The primary weakness of traditional EDR scanning is its reliance on disk-based file inspection to save computational resources. To counter Herpaderping, security solutions must pivot towards robust memory scanning.

• In-Memory Scanning: EDR solutions must actively scan the memory-mapped executable image (the SEC_IMAGE section) at the time of process creation, rather than relying solely on reading the file from the disk. By inspecting the actual bytes in memory, the EDR can detect the malicious payload regardless of what resides on the disk.
• Memory-to-Disk Discrepancy Detection: Advanced endpoint security tools can perform comparative analysis. If a security product compares the memory footprint of a newly spawned process against the corresponding file on the disk and detects significant, inexplicable differences, it is a strong indicator of Herpaderping or Process Hollowing.

2. Monitoring Process Creation Anomalies

Process Herpaderping leaves subtle behavioral artifacts that can be detected through careful monitoring and threat hunting.

• File Modification Timings: Monitor for rapid, sequential events where an executable file is created, immediately mapped into memory as an image, and then subsequently modified or overwritten before or just as a process thread is spawned from it.

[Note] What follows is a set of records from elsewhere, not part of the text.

theorem ch_enterAdapt {m : Nat} {s0 : Dev} (s : Dev) (p : Fin 8)
    (hm : Within 0x14000000000000000000000000000000000000000000000000000000000000000000000068800000000000000000000000000000000000000000084072004008000009A6 m) (h0 : Changes m s0 s) :
    Changes m s0 (Dev.enterAdapt s p) := by
  unfold Dev.enterAdapt
  try dsimp only
  repeat' (first | with_reducible assumption | split | (intro _) | with_reducible apply ch_wr | with_reducible apply ch_set | with_reducible apply ch_setPhy | exact sub_trans hm (by decide) | with_reducible exact reg_of hm (at_PST_PHY_EQ _) (by decide) | with_reducible exact reg_of hm (at_PST_PHY_DFE _) (by decide))

theorem ch_trainDone {m : Nat} {s0 : Dev} (s : Dev) (p : Fin 8) (o : Fin 8) (r : Option (Fin 8))
    (hm : Within 0x140000000000000000000000000000000000000000000000000000000000000000000001E9800000000000000000000000000000000000000000084072004008000009A6 m) (h0 : Changes m s0 s) :
    Changes m s0 (Dev.trainDone s p o r) := by
  unfold Dev.trainDone
  try dsimp only
  repeat' (first | with_reducible assumption | split | (intro _) | with_reducible apply ch_enterAdapt | with_reducible apply ch_post | with_reducible apply ch_swapReceivers | exact sub_trans hm (by decide))

theorem ch_effPisteTrainDone {m : Nat} {s0 : Dev} (p : Fin 8) (origin : Fin 8) (partnerOrigin : Option (Fin 8)) (s : Dev)
    (hm : Within 0x140000000000000000000000000000000000000000000000000000000000000000000001E9800000000000000000000000000000000000000000084072004008000009A6 m) (h3 : Changes m s0 s) :
    Changes m s0 (effPisteTrainDone p origin partnerOrigin s) := by
  unfold effPisteTrainDone
  try dsimp only
  repeat' (first | with_reducible assumption | split | (intro _) | with_reducible apply ch_trainDone | exact sub_trans hm (by decide))

theorem ch_eqTrial {m : Nat} {s0 : Dev} (s : Dev) (p : Fin 8) (up : Nat) (down : Nat)
    (hm : Within 0x2000000000000000000000000000000000000000000000000000000000000041 m) (h0 : Changes m s0 s) :
    Changes m s0 (Dev.eqTrial s p up down) := by
  unfold Dev.eqTrial
  try dsimp only
  repeat' (first | with_reducible assumption | split | (intro _) | with_reducible apply ch_set | with_reducible apply ch_tick | exact sub_trans hm (by decide) | with_reducible exact reg_of hm (at_PST_PHY_EQ _) (by decide))

theorem ch_effEqTrial {m : Nat} {s0 : Dev} (p : Fin 8) (eyeUp : Nat) (ampUp : Nat) (eyeDn : Nat) (ampDn : Nat) (s : Dev)
    (hm : Within 0x2000000000000000000000000000000000000000000000000000000000000041 m) (h5 : Changes m s0 s) :
    Changes m s0 (effEqTrial p eyeUp ampUp eyeDn ampDn s) := by
  unfold effEqTrial
  try dsimp only
  repeat' (first | with_reducible assumption | split | (intro _) | with_reducible apply ch_eqTrial | exact sub_trans hm (by decide))

theorem ch_showFom {m : Nat} {s0 : Dev} (s : Dev) (p : Nat) (f : Nat)
    (hm : Within 0x2000000000000000000000000000000000000000000000000000000000000000 m) (h0 : Changes m s0 s) :
    Changes m s0 (Dev.showFom s p f) := by
  unfold Dev.showFom
  try dsimp only
  repeat' (first | with_reducible assumption | split | (intro _) | with_reducible apply ch_set | with_reducible exact reg_of hm (at_PST_PHY_EQ _) (by decide))

theorem ch_attemptFail {m : Nat} {s0 : Dev} (s : Dev) (p : Fin 8) (cause : Nat)
    (hm : Within 0x140000000000000000000000000000000000000000000000000000000000000000000001E9800000000000000000000000000000000000000000084072004008000009A6 m) (h0 : Changes m s0 s) :
    Changes m s0 (Dev.attemptFail s p cause) := by
  unfold Dev.attemptFail
  try dsimp only
  repeat' (first | with_reducible assumption | split | (intro _) | with_reducible apply ch_when | with_reducible apply ch_set | with_reducible apply ch_modPhy | with_reducible apply ch_startAttempt | with_reducible apply ch_setPhy | with_reducible apply ch_post | exact sub_trans hm (by decide) | with_reducible exact reg_of hm (at_PST_PHY_STATE _) (by decide))

theorem ch_adaptDone {m : Nat} {s0 : Dev} (s : Dev) (p : Fin 8) (eye : Nat) (amp : Nat)
    (hm : Within 0x140000000000000000000000000000000000000000000000000000000000000000000001E9800000000000000000000000000000000000000000084072004008000009A7 m) (h0 : Changes m s0 s) :
    Changes m s0 (Dev.adaptDone s p eye amp) := by
  unfold Dev.adaptDone
  try dsimp only
  repeat' (first | with_reducible assumption | split | (intro _) | with_reducible apply ch_when | with_reducible apply ch_reach | with_reducible apply ch_showFom | with_reducible apply ch_attemptFail | with_reducible apply ch_post | with_reducible apply ch_modPhy | with_reducible apply ch_setPhy | exact sub_trans hm (by decide))

theorem ch_effPisteDisable {m : Nat} {s0 : Dev} (p : Fin 8) (s : Dev)
    (hm : Within 0x1400000000000001404800000000000000000000000000000000000000000000000000000E800000000000000000000000000000000000000000084072004008000089A6 m) (h1 : Changes m s0 s) :
    Changes m s0 (effPisteDisable p s) := by
  unfold effPisteDisable
  try dsimp only
  repeat' (first | with_reducible assumption | split | (intro _) | with_reducible apply ch_pisteDisable | with_reducible apply ch_answer | exact sub_trans hm (by decide))

theorem ch_fomWatch {m : Nat} {s0 : Dev} (s : Dev) (p : Fin 8) (f : Nat)
    (hm : Within 0x14000000000000000000000000000000000000000000000000000000000000000000000000000000000000000000000000000000000000000000084072000000000009A4 m) (h0 : Changes m s0 s) :
    Changes m s0 (Dev.fomWatch s p f) := by
  unfold Dev.fomWatch
  try dsimp only
  repeat' (first | with_reducible assumption | split | (intro _) | with_reducible apply ch_post | with_reducible apply ch_modPhy | exact sub_trans hm (by decide))

theorem ch_verifyDone {m : Nat} {s0 : Dev} (s : Dev) (p : Fin 8) (clean : Bool)
    (hm : Within 0x140000000000000000000000000000000000000000000000000000000000000000000001E9800000000000000000000000000000000000000000084072004008000009A7 m) (h0 : Changes m s0 s) :
    Changes m s0 (Dev.verifyDone s p clean) := by
  unfold Dev.verifyDone
  try dsimp only
  repeat' (first | with_reducible assumption | split | (intro _) | with_reducible apply ch_set | with_reducible apply ch_attemptFail | with_reducible apply ch_reach | with_reducible apply ch_modPhy | with_reducible apply ch_post | with_reducible apply ch_pisteUp | exact sub_trans hm (by decide) | with_reducible exact reg_of hm (at_PST_PHY_STATE _) (by decide))

theorem ch_effPisteVerifyDone {m : Nat} {s0 : Dev} (p : Fin 8) (clean : Bool) (s : Dev)
    (hm : Within 0x140000000000000000000000000000000000000000000000000000000000000000000001E9800000000000000000000000000000000000000000084072004008000009A7 m) (h2 : Changes m s0 s) :
    Changes m s0 (effPisteVerifyDone p clean s) := by
  unfold effPisteVerifyDone
  try dsimp only
  repeat' (first | with_reducible assumption | split | (intro _) | with_reducible apply ch_verifyDone | exact sub_trans hm (by decide))

theorem ch_sweepStep {m : Nat} {s0 : Dev} (s : Dev) (p : Fin 8) (eye : Nat) (amp : Nat)
    (hm : Within 0x2000000000000000000000000000000000000000000000000000000000000801 m) (h0 : Changes m s0 s) :
    Changes m s0 (Dev.sweepStep s p eye amp) := by
  unfold Dev.sweepStep
  try dsimp only
  repeat' (first | with_reducible assumption | split | (intro _) | with_reducible apply ch_set | with_reducible apply ch_modPhy | with_reducible apply ch_reach | exact sub_trans hm (by decide) | with_reducible exact reg_of hm (at_PST_PHY_EQ _) (by decide))

theorem ch_rxLockLoss {m : Nat} {s0 : Dev} (s : Dev) (p : Fin 8)
    (hm : Within 0x140000000000000000000000000000000000000000000000000000000000000000000001E9800000000000000000000000000000000000000000084072004008000009A6 m) (h0 : Changes m s0 s) :
    Changes m s0 (Dev.rxLockLoss s p) := by
  unfold Dev.rxLockLoss
  try dsimp only
  repeat' (first | with_reducible assumption | split | (intro _) | with_reducible apply ch_when | with_reducible apply ch_incSat | with_reducible apply ch_modPhy | with_reducible apply ch_setLocked | with_reducible apply ch_setPhy | with_reducible apply ch_attemptFail | exact sub_trans hm (by decide) | with_reducible exact reg_of hm (at_PST_PHY_LOCKLOSS _) (by decide))
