theorem ch_showLink {m : Nat} {s0 : Dev} (s : Dev) (i : Fin 250)
    (hm : Within 0x2000000000000000000000000000000000000000000000000000000000000000000000000 m) (h0 : Changes m s0 s) :
    Changes m s0 (Dev.showLink s i) := by
  unfold Dev.showLink
  try dsimp only
  repeat' (first | with_reducible assumption | split | (intro _) | with_reducible apply ch_set | with_reducible exact reg_of hm (at_SLN_NODE_LINK _) (by decide))

theorem ch_slnQueue {m : Nat} {s0 : Dev} (s : Dev) (i : Fin 250) (t : SlnTx)
    (hm : Within 0x80000 m) (h0 : Changes m s0 s) :
    Changes m s0 (Dev.slnQueue s i t) := by
  unfold Dev.slnQueue
  try dsimp only
  repeat' (first | with_reducible assumption | split | (intro _) | with_reducible apply ch_modEntry | exact sub_trans hm (by decide))

theorem ch_soundDown {m : Nat} {s0 : Dev} (s : Dev) (i : Fin 250)
    (hm : Within 0x2000000000000000000000000000000000000000000000000000000000000000000080000 m) (h0 : Changes m s0 s) :
    Changes m s0 (Dev.soundDown s i) := by
  unfold Dev.soundDown
  try dsimp only
  repeat' (first | with_reducible assumption | split | (intro _) | with_reducible apply ch_modLink | with_reducible apply ch_showLink | with_reducible apply ch_slnQueue | exact sub_trans hm (by decide))

theorem ch_slnJoin {m : Nat} {s0 : Dev} (s : Dev) (r : SlnJoin)
    (hm : Within 0x1400000000000000000000000000000000000000000000000000000000000003C002000000000000000000000000000000000000000000000000084072000000000801A4 m) (h0 : Changes m s0 s) :
    Changes m s0 (Dev.slnJoin s r) := by
  unfold Dev.slnJoin
  try dsimp only
  repeat' (first | with_reducible assumption | split | (intro _) | with_reducible apply ch_set | with_reducible apply ch_modEntry | with_reducible apply ch_slnAdmit | with_reducible apply ch_post | with_reducible apply ch_slnCounts | with_reducible apply ch_slnEnter | with_reducible apply ch_soundDown | exact sub_trans hm (by decide) | with_reducible exact reg_of hm (at_SLN_NODE_INFO _) (by decide))

theorem ch_slnEmit {m : Nat} {s0 : Dev} (s : Dev) (src : Nat) (dst : Nat) (respMax : Nat) (f : SlnFrame)
    (hm : Within 0x4 m) (h0 : Changes m s0 s) :
    Changes m s0 (Dev.slnEmit s src dst respMax f) := by
  unfold Dev.slnEmit
  try dsimp only
  repeat' (first | with_reducible assumption | split | (intro _) | with_reducible apply ch_emit | exact sub_trans hm (by decide))

theorem ch_slnTransmit {m : Nat} {s0 : Dev} (s : Dev) (i : Fin 250) (t : SlnTx) (again : Bool) (respMax : Nat)
    (hm : Within 0x80004 m) (h0 : Changes m s0 s) :
    Changes m s0 (Dev.slnTransmit s i t again respMax) := by
  unfold Dev.slnTransmit
  try dsimp only
  repeat' (first | with_reducible assumption | split | (intro _) | with_reducible apply ch_modEntry | with_reducible apply ch_modSln | with_reducible apply ch_slnEmit | exact sub_trans hm (by decide))

theorem ch_slnSent {m : Nat} {s0 : Dev} (s : Dev) (route : List Nat) (dst : Nat) (n : Nat) (respMax : Nat)
    (hm : Within 0x80000 m) (h0 : Changes m s0 s) :
    Changes m s0 (Dev.slnSent s route dst n respMax) := by
  unfold Dev.slnSent
  try dsimp only
  repeat' (first | with_reducible assumption | split | (intro _) | with_reducible apply ch_modSln | exact sub_trans hm (by decide))

theorem ch_slnDisplay {m : Nat} {s0 : Dev} (s : Dev) (i : Fin 250) (body : List Byte)
    (hm : Within 0x80000 m) (h0 : Changes m s0 s) :
    Changes m s0 (Dev.slnDisplay s i body) := by
  unfold Dev.slnDisplay
  try dsimp only
  repeat' (first | with_reducible assumption | split | (intro _) | with_reducible apply ch_modEntry | exact sub_trans hm (by decide))
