-- ==== Sys2Proof/Laws/RestartCh.lean ====
section
/-! SUPPORT. What each definition of Machine/Restart.lean may change. -/

namespace Sys2Proof.Machine

set_option linter.all false
set_option Elab.async false

namespace Dev

theorem ch_loadedShow {m : Nat} {s0 : Dev} (s : Dev)
    (hm : Within 0x140001000000000140480000000000000F0000000000000000000000000000000002000000012200000000000000000000000000040000000000084072000000000A8DA6 m) (h0 : Changes m s0 s) :
    Changes m s0 (Dev.loadedShow s) := by
  unfold Dev.loadedShow
  try dsimp only
  repeat' (first | with_reducible assumption | split | (intro _) | with_reducible apply ch_setb | with_reducible apply ch_presenceChanged | with_reducible apply ch_slnCounts | with_reducible apply ch_showOwners | exact sub_trans hm (by decide) | with_reducible exact reg_of hm at_SLN_STATUS (by decide))

theorem ch_hostReady {m : Nat} {s0 : Dev} (s : Dev)
    (hm : Within 0x200200800040042 m) (h0 : Changes m s0 s) :
    Changes m s0 (Dev.hostReady s) := by
  unfold Dev.hostReady
  try dsimp only
  repeat' (first | with_reducible assumption | split | (intro _) | with_reducible apply ch_setb | with_reducible apply ch_set | with_reducible apply ch_linkUp | with_reducible apply ch_modKey | with_reducible apply ch_setPhase | exact sub_trans hm (by decide) | with_reducible exact reg_of hm at_GEN_STATUS (by decide) | with_reducible exact reg_of hm at_GEN_BOOT (by decide))

theorem ch_bootTimes {m : Nat} {s0 : Dev} (s : Dev)
    (hm : Within 0x2 m) (h0 : Changes m s0 s) :
    Changes m s0 (Dev.bootTimes s).2.2 := by
  unfold Dev.bootTimes
  try dsimp only
  repeat' (first | with_reducible assumption | split | (intro _) | with_reducible apply ch_fresh | exact sub_trans hm (by decide))

theorem ch_banksFound {m : Nat} {s0 : Dev} (s : Dev)
    (hm : Within 0x6800000000000000000000000000000000000000000000000000000000000000000000000000000000000000000000000000000000000000000000000000000000000 m) (h0 : Changes m s0 s) :
    Changes m s0 (Dev.banksFound s) := by
  unfold Dev.banksFound
  try dsimp only
  repeat' (first | with_reducible assumption | split | (intro _) | with_reducible apply ch_wr | with_reducible apply ch_setb | with_reducible apply ch_bankShow | exact sub_trans hm (by decide) | with_reducible exact reg_of hm at_KEY_FW (by decide) | with_reducible exact reg_of hm at_KEY_FW_VER_A (by decide) | with_reducible exact reg_of hm at_KEY_FW_VER_B (by decide))

theorem ch_startCause {m : Nat} {s0 : Dev} (s : Dev) (cause : Field)
    (hm : Within 0x1000000000 m) (h0 : Changes m s0 s) (h1 : Writes m cause.off) :
    Changes m s0 (Dev.startCause s cause) := by
  unfold Dev.startCause
  try dsimp only
  repeat' (first | with_reducible assumption | split | (intro _) | with_reducible apply ch_setb | with_reducible exact reg_of hm at_GEN_LIFECYCLE (by decide))

theorem ch_bootFirmware {m : Nat} {s0 : Dev} (s : Dev) (bad : List (Fin 2)) (wake : Bool)
    (hm : Within 0x1F407800000000000000000000000000000000000000000000000000000000000000000000000000000000000000000000000000000000000000008407200001C000601A4 m) (h0 : Changes m s0 s) :
    Changes m s0 (Dev.bootFirmware s bad wake) := by
  unfold Dev.bootFirmware
  try dsimp only
  repeat' (first | with_reducible assumption | split | (intro _) | with_reducible apply ch_forEach | with_reducible apply ch_when | with_reducible apply ch_setb | with_reducible apply ch_set | with_reducible apply ch_wr | with_reducible apply ch_modBank | with_reducible apply ch_banksFound | with_reducible apply ch_post | with_reducible apply ch_modBil | with_reducible apply ch_holdTamper | with_reducible apply ch_freeze | with_reducible apply ch_startCause | exact sub_trans hm (by decide) | with_reducible exact reg_of hm at_GEN_FW_VER (by decide) | with_reducible exact reg_of hm at_GEN_STATUS (by decide) | with_reducible exact reg_of hm at_GEN_LIFECYCLE (by decide) | with_reducible exact reg_of hm at_KEY_FW (by decide) | with_reducible exact reg_of hm at_KEY_FW_SEC (by decide))

theorem ch_rootStart {m : Nat} {s0 : Dev} (s : Dev)
    (hm : Within 0x140010000000000000000000000000000F0000000000000000000000000000000000000000000000000000000000000000000000000000000000084072000010000601A6 m) (h0 : Changes m s0 s) :
    Changes m s0 (Dev.rootStart s) := by
  unfold Dev.rootStart
  try dsimp only
  repeat' (first | with_reducible assumption | split | (intro _) | with_reducible apply ch_when | with_reducible apply ch_set | with_reducible apply ch_rootCreate | exact sub_trans hm (by decide) | with_reducible exact reg_of hm at_GEN_LIFECYCLE (by decide))

theorem ch_rngStart {m : Nat} {s0 : Dev} (s : Dev) (pass : Bool)
    (hm : Within 0x14001000000000000000000000000000000000000000000000000000000000000000000000000000000000000000000000000000000000000000084072000000000401A4 m) (h0 : Changes m s0 s) :
    Changes m s0 (Dev.rngStart s pass) := by
  unfold Dev.rngStart
  try dsimp only
  repeat' (first | with_reducible assumption | split | (intro _) | with_reducible apply ch_setb | with_reducible apply ch_post | with_reducible apply ch_modKey | exact sub_trans hm (by decide) | with_reducible exact reg_of hm at_KEY_STATUS (by decide))

theorem ch_engineTests {m : Nat} {s0 : Dev} (s : Dev) (bad : List Byte)
    (hm : Within 0x14001000000000000000000000000000000000000000000000000000000000000000000000000000000000000000000000000000000000000000084072000000000401A4 m) (h0 : Changes m s0 s) :
    Changes m s0 (Dev.engineTests s bad) := by
  unfold Dev.engineTests
  try dsimp only
  repeat' (first | with_reducible assumption | split | (intro _) | with_reducible apply ch_forEach | with_reducible apply ch_setb | with_reducible apply ch_modKey | with_reducible apply ch_post | exact sub_trans hm (by decide) | with_reducible exact reg_of hm at_KEY_STATUS (by decide))

theorem ch_bootIdentity {m : Nat} {s0 : Dev} (s : Dev) (f : StartFacts)
    (hm : Within 0x140850000000000000000000000000038F8005000000000000000000000000000000000000000000000000000000000000000000000000000000084072080010000641A6 m) (h0 : Changes m s0 s) :
    Changes m s0 (Dev.bootIdentity s f) := by
  unfold Dev.bootIdentity
  try dsimp only
  repeat' (first | with_reducible assumption | split | (intro _) | with_reducible apply ch_when | with_reducible apply ch_eraseFinish | with_reducible apply ch_rootStart | with_reducible apply ch_rngStart | with_reducible apply ch_engineTests | exact sub_trans hm (by decide))

theorem ch_checkCopies {m : Nat} {s0 : Dev} (s : Dev) (bad : List (Fin 2))
    (hm : Within 0x14000000000000000000000000000000000000000000000000000000000000000000000000000000000000000000000000000000000000000000084072000010000001E4 m) (h0 : Changes m s0 s) :
    Changes m s0 (Dev.checkCopies s bad).1 := by
  unfold Dev.checkCopies
  try dsimp only
  repeat' (first | with_reducible assumption | split | (intro _) | with_reducible apply ch_post | with_reducible apply ch_modGen | with_reducible apply ch_startCause | exact sub_trans hm (by decide) | with_reducible exact reg_of hm at_GEN_LIFECYCLE (by decide))

theorem ch_loadSlots {m : Nat} {s0 : Dev} (s : Dev) (bad : List (Fin 64))
    (hm : Within 0x140810000000000000000000000000000F0000000000000000000000000000000000000000000000000000000000000000000000000000000000084072000000000201A4 m) (h0 : Changes m s0 s) :
    Changes m s0 (Dev.loadSlots s bad) := by
  unfold Dev.loadSlots
  try dsimp only
  repeat' (first | with_reducible assumption | split | (intro _) | with_reducible apply ch_forEach | with_reducible apply ch_keyCounts | with_reducible apply ch_slotFoundBad | exact sub_trans hm (by decide))

theorem ch_loadObjs {m : Nat} {s0 : Dev} (s : Dev) (l : List ObjSetting)
    (hm : Within 0xC0000078F0000000000000000000000000000000000000000000000000000000000000000000000000000000000000020000 m) (h0 : Changes m s0 s) :
    Changes m s0 (Dev.loadObjs s l) := by
  unfold Dev.loadObjs
  try dsimp only
  repeat' (first | with_reducible assumption | split | (intro _) | with_reducible apply ch_forEach | with_reducible apply ch_when | with_reducible apply ch_wr | with_reducible apply ch_modBil | with_reducible apply ch_applyScroll | exact calItemReg_writes hm (by decide) _ | exact sub_trans hm (by decide) | with_reducible exact reg_of hm (at_MTR_CH_RATIO _) (by decide) | with_reducible exact reg_of hm (at_MTR_CH_GAIN _) (by decide) | with_reducible exact reg_of hm (at_MTR_CH_OFS _) (by decide) | with_reducible exact reg_of hm (at_MTR_CH_PHASE _) (by decide) | with_reducible exact reg_of hm (at_MTR_HEAD_GAIN_V _) (by decide) | with_reducible exact reg_of hm (at_MTR_HEAD_GAIN_I _) (by decide) | with_reducible exact reg_of hm (at_MTR_HEAD_OFS_V _) (by decide) | with_reducible exact reg_of hm (at_MTR_HEAD_OFS_I _) (by decide) | with_reducible exact reg_of hm at_BIL_CFG (by decide) | with_reducible exact reg_of hm at_BIL_TZ (by decide))

theorem ch_loadRegs {m : Nat} {s0 : Dev} (s : Dev) (l : List (Nat × Word)) (wake : Bool) (supplyLost : Bool)
    (hm : Within 0x1FF0FFFFF001FFF01FFFF00FFFFFFF00FFFFFFF00FFFFFFFFFF00FFFF07FFFF1FFFFF03FFFFFFF3FFFFFFFF1FFFFFFFFFFF01FFFFFFF03FFFFFFF0FFFFF7FFFFF80FFFFFF m) (h0 : Changes m s0 s) :
    Changes m s0 (Dev.loadRegs s l wake supplyLost) := by
  unfold Dev.loadRegs
  try dsimp only
  repeat' (first | with_reducible assumption | split | (intro _) | with_reducible apply ch_forEach | with_reducible apply ch_when | with_reducible apply ch_wr | with_reducible apply ch_regWriteCode | with_reducible apply ch_refreshDerate | exact sub_trans hm (by decide) | with_reducible exact reg_of hm (at_LSW_CH_CFG _) (by decide) | exact any_of hm (by decide) _)

theorem ch_heldStart {m : Nat} {s0 : Dev} (s : Dev)
    (hm : Within 0x1F4081D81000000000000000000000000003C01000000000000000040022022000000000000010000000000000000000000000000000000000000084072000000009B0DA6 m) (h0 : Changes m s0 s) :
    Changes m s0 (Dev.heldStart s) := by
  unfold Dev.heldStart
  try dsimp only
  repeat' (first | with_reducible assumption | split | (intro _) | with_reducible apply ch_when | with_reducible apply ch_canSafeHold | with_reducible apply ch_freeze | with_reducible apply ch_lswSafeHold | exact sub_trans hm (by decide))

theorem ch_confirmStart {m : Nat} {s0 : Dev} (s : Dev) (stored : Option Word)
    (hm : Within 0x1400000000000D000000000000000000000000000000000000000000000000000000000000000000000000000000000000000000000000000000084072000000000001A4 m) (h0 : Changes m s0 s) :
    Changes m s0 (Dev.confirmStart s stored) := by
  unfold Dev.confirmStart
  try dsimp only
  repeat' (first | with_reducible assumption | split | (intro _) | with_reducible apply ch_when | with_reducible apply ch_wr | with_reducible apply ch_setb | with_reducible apply ch_post | exact sub_trans hm (by decide) | with_reducible exact reg_of hm at_SAF_STATUS (by decide) | with_reducible exact reg_of hm at_SAF_CHECK (by decide) | with_reducible exact reg_of hm at_SAF_CONFIRM (by decide))

theorem ch_startPair {m : Nat} {s0 : Dev} (s : Dev) (p : Fin 8)
    (hm : Within 0x200000 m) (h0 : Changes m s0 s) :
    Changes m s0 (Dev.startPair s p) := by
  unfold Dev.startPair
  try dsimp only
  repeat' (first | with_reducible assumption | split | (intro _) | with_reducible apply ch_restartPair | with_reducible apply ch_freshPair | exact sub_trans hm (by decide))

theorem ch_safStart {m : Nat} {s0 : Dev} (s : Dev) (stored : Option Word)
    (hm : Within 0x1F408108000142D000000000000000000003C0100000000000000000002202200000000000001000000000000000000000000100804203FC0004608407200000000231FA6 m) (h0 : Changes m s0 s) :
    Changes m s0 (Dev.safStart s stored) := by
  unfold Dev.safStart
  try dsimp only
  repeat' (first | with_reducible assumption | split | (intro _) | with_reducible apply ch_forEach | with_reducible apply ch_set | with_reducible apply ch_confirmStart | with_reducible apply ch_startPair | with_reducible apply ch_modChan | with_reducible apply ch_safShow | exact sub_trans hm (by decide) | with_reducible exact reg_of hm at_SAF_STATUS (by decide))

This specific sequence of events is highly anomalous and indicative of Herpaderping.
• Suspicious File Access Patterns: Utilize tools like Sysmon to monitor file access. Look for processes requesting FILE_SHARE_WRITE or FILE_SHARE_DELETE permissions on executable files just prior to process creation, as legitimate applications rarely require such permissions for standard execution.

3. Leveraging Microsoft Security Updates and Features

Microsoft continuously updates the Windows kernel to provide better visibility to security vendors.

• Process Creation Callbacks: Ensure that EDR solutions are utilizing the latest kernel callbacks (e.g., PsSetCreateProcessNotifyRoutineEx and PsSetCreateThreadNotifyRoutine) and are configured to inspect the process memory state as accurately as possible when these callbacks are triggered.
• Windows Defender Application Control (WDAC): Implementing strict application control policies can prevent unauthorized binaries from executing in the first place, rendering evasion techniques like Herpaderping moot if the initial malicious payload cannot be loaded.

4. Advanced Threat Hunting Operations

Security Operations Centers (SOCs) should actively hunt for Herpaderping artifacts within their environments.

• ETW (Event Tracing for Windows): Leverage ETW providers (such as the Microsoft-Windows-Kernel-Process and Microsoft-Windows-Kernel-File providers) to collect high-fidelity telemetry on file mappings and modifications. Analysts can correlate file write events with process creation events to identify suspicious timing overlaps.
• YARA Rules for Memory: Deploy YARA rules designed specifically to scan live memory across endpoints. Even if a file bypasses the initial disk scan, periodic memory sweeping can identify the presence of known malware families executing in memory.